/-- A magnitude `sig` · 2 ^ `exp`, or one above it by less than 2 ^ `exp` when `sticky` holds, cut at a quantum that
lies at least two bits above `exp` when `sticky` holds. -/
theorem cutAt {sig : ℕ} {exp quantum : ℤ} {sticky : Bool} {x : ℝ}
    (lo : sig * (2 : ℝ) ^ exp ≤ x) (hi : x < (sig + 1) * (2 : ℝ) ^ exp)
    (hst : sticky = true ↔ x ≠ sig * (2 : ℝ) ^ exp) (hq : sticky = true → exp + 2 ≤ quantum) :
    let shift := (quantum - exp).toNat
    let wide := sig * 2 ^ (exp - quantum).toNat
    ∃ ρ : ℝ, 0 ≤ ρ ∧ ρ < 1 ∧ x = ((wide / 2 ^ shift : ℕ) + ρ) * (2 : ℝ) ^ quantum ∧
      (ρ = 0 ↔ wide % 2 ^ shift = 0 ∧ sticky = false) ∧
      (1 / 2 < ρ ↔ 2 ^ shift < 2 * (wide % 2 ^ shift) ∨ (2 * (wide % 2 ^ shift) = 2 ^ shift ∧ sticky = true)) ∧
      (ρ = 1 / 2 ↔ (2 * (wide % 2 ^ shift) = 2 ^ shift ∧ 0 < shift) ∧ sticky = false) ∧
      (sticky = true → 0 < shift) := by
  intro shift wide
  have pe : (0 : ℝ) < (2 : ℝ) ^ exp := by positivity
  have pos : sticky = true → 0 < shift := fun h => by have := hq h; simp only [shift]; omega
  set δ : ℝ := x / (2 : ℝ) ^ exp - sig with hδ
  have hx : x = (sig + δ) * (2 : ℝ) ^ exp := by rw [hδ]; field_simp; ring
  have d0 : 0 ≤ δ := by rw [hδ, sub_nonneg, le_div_iff₀ pe]; exact lo
  have d1 : δ < 1 := by rw [hδ, sub_lt_iff_lt_add, div_lt_iff₀ pe, add_comm]; exact hi
  have dz : δ = 0 ↔ sticky = false := by
    rw [hδ, sub_eq_zero, div_eq_iff pe.ne', ← Bool.not_eq_true, hst, not_not]
  have ds : δ ≠ 0 ↔ sticky = true := by rw [Ne, dz]; simp
  obtain ⟨r0, r1, rz, rh, re⟩ := partOf d0 d1 (Nat.mod_lt wide (by positivity : 0 < 2 ^ shift))
    (fun h => pos (ds.1 h))
  refine ⟨_, r0, r1, ?_, by rw [rz, dz], by rw [rh, ds], by rw [re, dz], pos⟩
  have split : (wide : ℝ) = (wide / 2 ^ shift : ℕ) * 2 ^ shift + (wide % 2 ^ shift : ℕ) := by
    exact_mod_cast (Nat.div_add_mod' wide (2 ^ shift)).symm
  have ps : (0 : ℝ) < 2 ^ shift := by positivity
  have e : ((wide / 2 ^ shift : ℕ) + ((wide % 2 ^ shift : ℕ) + δ) / 2 ^ shift : ℝ) = (wide + δ) / 2 ^ shift := by
    rw [split]; field_simp; ring
  rw [e, hx]
  rcases le_total exp quantum with h | h
  · have : (2 : ℝ) ^ quantum = 2 ^ shift * (2 : ℝ) ^ exp := by
      rw [← zpow_natCast, ← zpow_add₀ (by norm_num)]; congr 1; simp only [shift]; omega
    have w : wide = sig := by simp [wide, show (exp - quantum).toNat = 0 by omega]
    rw [this, w]; field_simp
  · have s0 : shift = 0 := by simp only [shift]; omega
    have st : δ = 0 := by
      by_contra hh; have := hq (ds.1 hh); omega
    have : (2 : ℝ) ^ exp = 2 ^ (exp - quantum).toNat * (2 : ℝ) ^ quantum := by
      rw [← zpow_natCast, ← zpow_add₀ (by norm_num)]; congr 1; omega
    rw [this, s0, st]; simp only [wide]; push_cast; ring

/-- The magnitude that rounding gives lies next to the exact one. -/
structure Rounds (m : FpFormat) (rd : BitVec 2) (neg : Bool) (x : ℝ) (n : ℕ) (u : ℤ) (ρ : ℝ) (r : ℕ) : Prop where
  quantum : m.minQuantum ≤ u
  width : u = m.minQuantum ∨ 2 ^ m.fracBits ≤ n
  bound : n < 2 ^ (m.fracBits + 1)
  nonneg : 0 ≤ ρ
  below : ρ < 1
  exact : x = (n + ρ) * (2 : ℝ) ^ u
  up : r = n + 1 ∧ ((rd = 0 ∧ (1 / 2 < ρ ∨ (ρ = 1 / 2 ∧ n % 2 = 1))) ∨
      (((rd = 2 ∧ neg = false) ∨ (rd = 3 ∧ neg = true)) ∧ ρ ≠ 0)) ∨
    r = n ∧ ¬((rd = 0 ∧ (1 / 2 < ρ ∨ (ρ = 1 / 2 ∧ n % 2 = 1))) ∨
      (((rd = 2 ∧ neg = false) ∨ (rd = 3 ∧ neg = true)) ∧ ρ ≠ 0))

/-- A signed number of the grid lies on one side of the gap that holds the exact magnitude. -/
theorem Rounds.sides {m : FpFormat} {rd : BitVec 2} {neg : Bool} {x : ℝ} {n r : ℕ} {u : ℤ} {ρ w : ℝ}
    (h : Rounds m rd neg x n u ρ r) (hw : onGrid m |w|) :
    w ≤ n * (2 : ℝ) ^ u ∨ (n + 1) * (2 : ℝ) ^ u ≤ w := by
  have p : (0 : ℝ) < (2 : ℝ) ^ u := by positivity
  have q : (0 : ℝ) ≤ n * (2 : ℝ) ^ u := by positivity
  rcases onGrid_gap h.width hw with h' | h'
  · left; linarith [le_abs_self w]
  · rcases le_total 0 w with h'' | h''
    · right; rwa [abs_of_nonneg h''] at h'
    · left; linarith

/-- Of two magnitudes `a` < `c` around `a + ρ (c - a)` the one that nearest-even rounding takes is nearest, and in a tie
the even one. -/
theorem nearest_of {a c x y w ρ : ℝ} {even : Prop} (ac : a < c) (hx : x = a + ρ * (c - a)) (h0 : 0 ≤ ρ) (h1 : ρ ≤ 1)
    (hw : w ≤ a ∨ c ≤ w)
    (hy : y = c ∧ (1 / 2 < ρ ∨ (ρ = 1 / 2 ∧ even)) ∨ y = a ∧ (ρ < 1 / 2 ∨ (ρ = 1 / 2 ∧ even))) :
    |x - y| ≤ |x - w| ∧ (|x - y| = |x - w| → w ≠ y → even) := by
  have p : 0 < c - a := sub_pos.2 ac
  have q0 : 0 ≤ ρ * (c - a) := by positivity
  have q1 : ρ * (c - a) ≤ c - a := by nlinarith
  have half : ρ = 1 / 2 → ρ * (c - a) = (c - a) / 2 := by rintro rfl; ring
  have less : ρ < 1 / 2 → ρ * (c - a) < (c - a) / 2 := fun h => by nlinarith
  have more : 1 / 2 < ρ → (c - a) / 2 < ρ * (c - a) := fun h => by nlinarith
  generalize ρ * (c - a) = d at *
  have ha : |x - a| = d := by rw [hx, abs_of_nonneg] <;> linarith
  have hc : |x - c| = c - a - d := by rw [hx, abs_of_nonpos] <;> linarith
  have dw : (w ≤ a ∧ |x - w| = x - w) ∨ (c ≤ w ∧ |x - w| = w - x) := by
    rcases hw with h | h
    · exact .inl ⟨h, abs_of_nonneg (by linarith)⟩
    · exact .inr ⟨h, by rw [abs_of_nonpos (by linarith)]; ring⟩
  rcases hy with ⟨rfl, h | ⟨h, e⟩⟩ | ⟨rfl, h | ⟨h, e⟩⟩
  · have := more h
    rw [hc]
    rcases dw with ⟨k, l⟩ | ⟨k, l⟩ <;> rw [l] <;>
      exact ⟨by linarith, fun m n => absurd (le_antisymm (by linarith) (by linarith)) n⟩
  · have := half h
    rw [hc]
    rcases dw with ⟨k, l⟩ | ⟨k, l⟩ <;> rw [l] <;> exact ⟨by linarith, fun _ _ => e⟩
  · have := less h
    rw [ha]
    rcases dw with ⟨k, l⟩ | ⟨k, l⟩ <;> rw [l] <;>
      exact ⟨by linarith, fun m n => absurd (le_antisymm (by linarith) (by linarith)) n⟩
  · have := half h
    rw [ha]
    rcases dw with ⟨k, l⟩ | ⟨k, l⟩ <;> rw [l] <;> exact ⟨by linarith, fun _ _ => e⟩

/-- A directed rounding takes the lower or the upper neighbour. -/
theorem Rounds.directed {m : FpFormat} {rd : BitVec 2} {neg : Bool} {x : ℝ} {n r : ℕ} {u : ℤ} {ρ : ℝ}
    (h : Rounds m rd neg x n u ρ r) (hd : rd ≠ 0) :
    ((rd = 2 ∧ neg = false) ∨ (rd = 3 ∧ neg = true) → x ≤ r * (2 : ℝ) ^ u ∧
      ∀ w : ℝ, onGrid m |w| → x ≤ w → r * (2 : ℝ) ^ u ≤ w) ∧
    (¬((rd = 2 ∧ neg = false) ∨ (rd = 3 ∧ neg = true)) → r * (2 : ℝ) ^ u ≤ x ∧
      ∀ w : ℝ, onGrid m |w| → w ≤ x → w ≤ r * (2 : ℝ) ^ u) := by
  have p : (0 : ℝ) < (2 : ℝ) ^ u := by positivity
  have hx := h.exact
  have h0 := h.nonneg
  have h1 := h.below
  constructor <;> intro ha
  · rcases h.up with ⟨rfl, -⟩ | ⟨rfl, hn⟩
    · push_cast
      refine ⟨by rw [hx]; gcongr, fun w hw xw => ?_⟩
      rcases h.sides hw with k | k
      · exfalso
        rcases h.up with ⟨-, k'⟩ | ⟨k', -⟩
        · have : ρ ≠ 0 := (k'.resolve_left (fun k => hd k.1)).2
          have : 0 < ρ * (2 : ℝ) ^ u := mul_pos (lt_of_le_of_ne h0 this.symm) p
          linarith
        · omega
      · exact k
    · have z : ρ = 0 := by by_contra k; exact hn (.inr ⟨ha, k⟩)
      rw [z, add_zero] at hx
      exact ⟨hx.le, fun w _ k => hx ▸ k⟩
  · rcases h.up with ⟨-, k⟩ | ⟨rfl, -⟩
    · rcases k with k | k
      · exact absurd k.1 hd
      · exact absurd k.1 ha
    · have : 0 ≤ ρ * (2 : ℝ) ^ u := by positivity
      refine ⟨by linarith, fun w hw k => ?_⟩
      rcases h.sides hw with l | l
      · exact l
      · have : ρ * (2 : ℝ) ^ u < 1 * (2 : ℝ) ^ u := by gcongr
        linarith

/-- The rounded magnitude with its sign is the exact number rounded (R340). -/
theorem Rounds.roundsTo {m : FpFormat} {rd : BitVec 2} {neg : Bool} {x : ℝ} {n r bits : ℕ} {u : ℤ} {ρ : ℝ}
    (h : Rounds m rd neg x n u ρ r) (pos : 0 < x) (hb : bits % 2 = r % 2) :
    Machine.roundsTo m rd ((if neg then -1 else 1) * x) bits ((if neg then -1 else 1) * (r * (2 : ℝ) ^ u)) := by
  intro b z hz
  have p : (0 : ℝ) < (2 : ℝ) ^ u := by positivity
  set y : ℝ := r * (2 : ℝ) ^ u with hy
  have y0 : 0 ≤ y := by positivity
  obtain ⟨w, rfl⟩ : ∃ w, z = (if neg then -1 else 1) * w := ⟨(if neg then -1 else 1) * z, by split <;> ring⟩
  have hw : onGrid m |w| := by
    have := represents_onGrid hz
    cases neg <;> simpa using this
  have ab : ∀ v : ℝ, |(if neg then -1 else 1) * v| = |v| := by intro v; cases neg <;> simp
  have sub : ∀ v v' : ℝ, |(if neg then -1 else 1) * v - (if neg then -1 else 1) * v'| = |v - v'| := by
    intro v v'; rw [← mul_sub, ab]
  by_cases d0 : rd = 0
  · rw [if_pos d0, sub, sub]
    have hn := h.up
    have hx := h.exact
    have hs := h.sides hw
    have key := nearest_of (a := n * (2 : ℝ) ^ u) (c := (n + 1) * (2 : ℝ) ^ u) (x := x) (y := y) (w := w) (ρ := ρ)
      (even := r % 2 = 0) (by linarith) (by rw [hx]; ring) h.nonneg h.below.le hs
      (by
        simp only [d0, true_and, show ¬((0 : BitVec 2) = 2) by decide, show ¬((0 : BitVec 2) = 3) by decide,
          false_and, or_false] at hn
        rcases hn with ⟨e, k⟩ | ⟨e, k⟩
        · left
          refine ⟨by rw [hy, e]; push_cast; ring, k.imp_right fun k => ⟨k.1, by omega⟩⟩
        · right
          refine ⟨by rw [hy, e], ?_⟩
          rcases lt_trichotomy ρ (1 / 2) with l | l | l
          · exact .inl l
          · exact .inr ⟨l, by
              have : ¬n % 2 = 1 := fun o => k (.inr ⟨l, o⟩)
              omega⟩
          · exact absurd (.inl l) k)
    refine ⟨key.1, fun k l => ?_⟩
    rw [hb]
    exact key.2 k (fun e => l (by rw [e]))
  · obtain ⟨up, down⟩ := h.directed d0
    rw [if_neg d0]
    have cases : ∀ d : BitVec 2, d ≠ 0 → d = 1 ∨ d = 2 ∨ d = 3 := by decide
    rcases cases rd d0 with rfl | rfl | rfl
    · obtain ⟨k, l⟩ := down (by rintro (⟨e, -⟩ | ⟨e, -⟩) <;> exact absurd e (by decide))
      rw [if_pos rfl, ab, ab, ab, abs_of_pos pos, abs_of_nonneg y0]
      exact ⟨k, l |w| (by rwa [abs_abs])⟩
    · rw [if_neg (by decide), if_pos rfl]
      cases neg
      · obtain ⟨k, l⟩ := up (by decide)
        simpa using ⟨k, l w hw⟩
      · obtain ⟨k, l⟩ := down (by decide)
        simpa using ⟨k, l w hw⟩
    · rw [if_neg (by decide), if_neg (by decide)]
      cases neg
      · obtain ⟨k, l⟩ := down (by decide)
        simpa using ⟨k, l w hw⟩
      · obtain ⟨k, l⟩ := up (by decide)
        simpa using ⟨k, l w hw⟩


/-- The first magnitude above the largest finite number, the exponent range unbounded. -/
theorem next_eq {m : FpFormat} : (2 : ℝ) ^ ((m.bias : ℤ) + 1) =
    ((2 ^ (m.fracBits + 1) - 1 : ℕ) + 1) * (2 : ℝ) ^ ((m.bias : ℤ) - m.fracBits) := by
  have : ((2 ^ (m.fracBits + 1) - 1 : ℕ) + 1 : ℝ) = (2 : ℝ) ^ ((m.fracBits + 1 : ℕ) : ℤ) := by
    rw [zpow_natCast]; norm_cast; exact Nat.sub_add_cancel Nat.one_le_two_pow
  rw [this, ← zpow_add₀ (by norm_num)]
  congr 1; push_cast; ring

/-- The largest finite number as a multiple of its quantum. -/
theorem largest_eq {m : FpFormat} : m.largest =
    (2 ^ (m.fracBits + 1) - 1 : ℕ) * (2 : ℝ) ^ ((m.bias : ℤ) - m.fracBits) := by
  unfold FpFormat.largest
  rw [Nat.cast_sub Nat.one_le_two_pow]; push_cast; rfl

/-- A number of the grid is at most the largest finite one or at least the next above it. -/
theorem onGrid_top {m : FpFormat} {z : ℝ} (hz : onGrid m z) :
    z ≤ m.largest ∨ (2 : ℝ) ^ ((m.bias : ℤ) + 1) ≤ z := by
  rw [next_eq, largest_eq]
  exact onGrid_gap (.inr (by rw [pow_succ]; omega)) hz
● ● ●
WORK INSTRUCTIONS =
Beginning with the line that has "even) := by" and ending with the line that has "have half : ρ", set down the lines above exactly and include no others.

THE COMPLETED TASK =
    |x - y| ≤ |x - w| ∧ (|x - y| = |x - w| → w ≠ y → even) := by
  have p : 0 < c - a := sub_pos.2 ac
  have q0 : 0 ≤ ρ * (c - a) := by positivity
  have q1 : ρ * (c - a) ≤ c - a := by nlinarith
  have half : ρ = 1 / 2 → ρ * (c - a) = (c - a) / 2 := by rintro rfl; ring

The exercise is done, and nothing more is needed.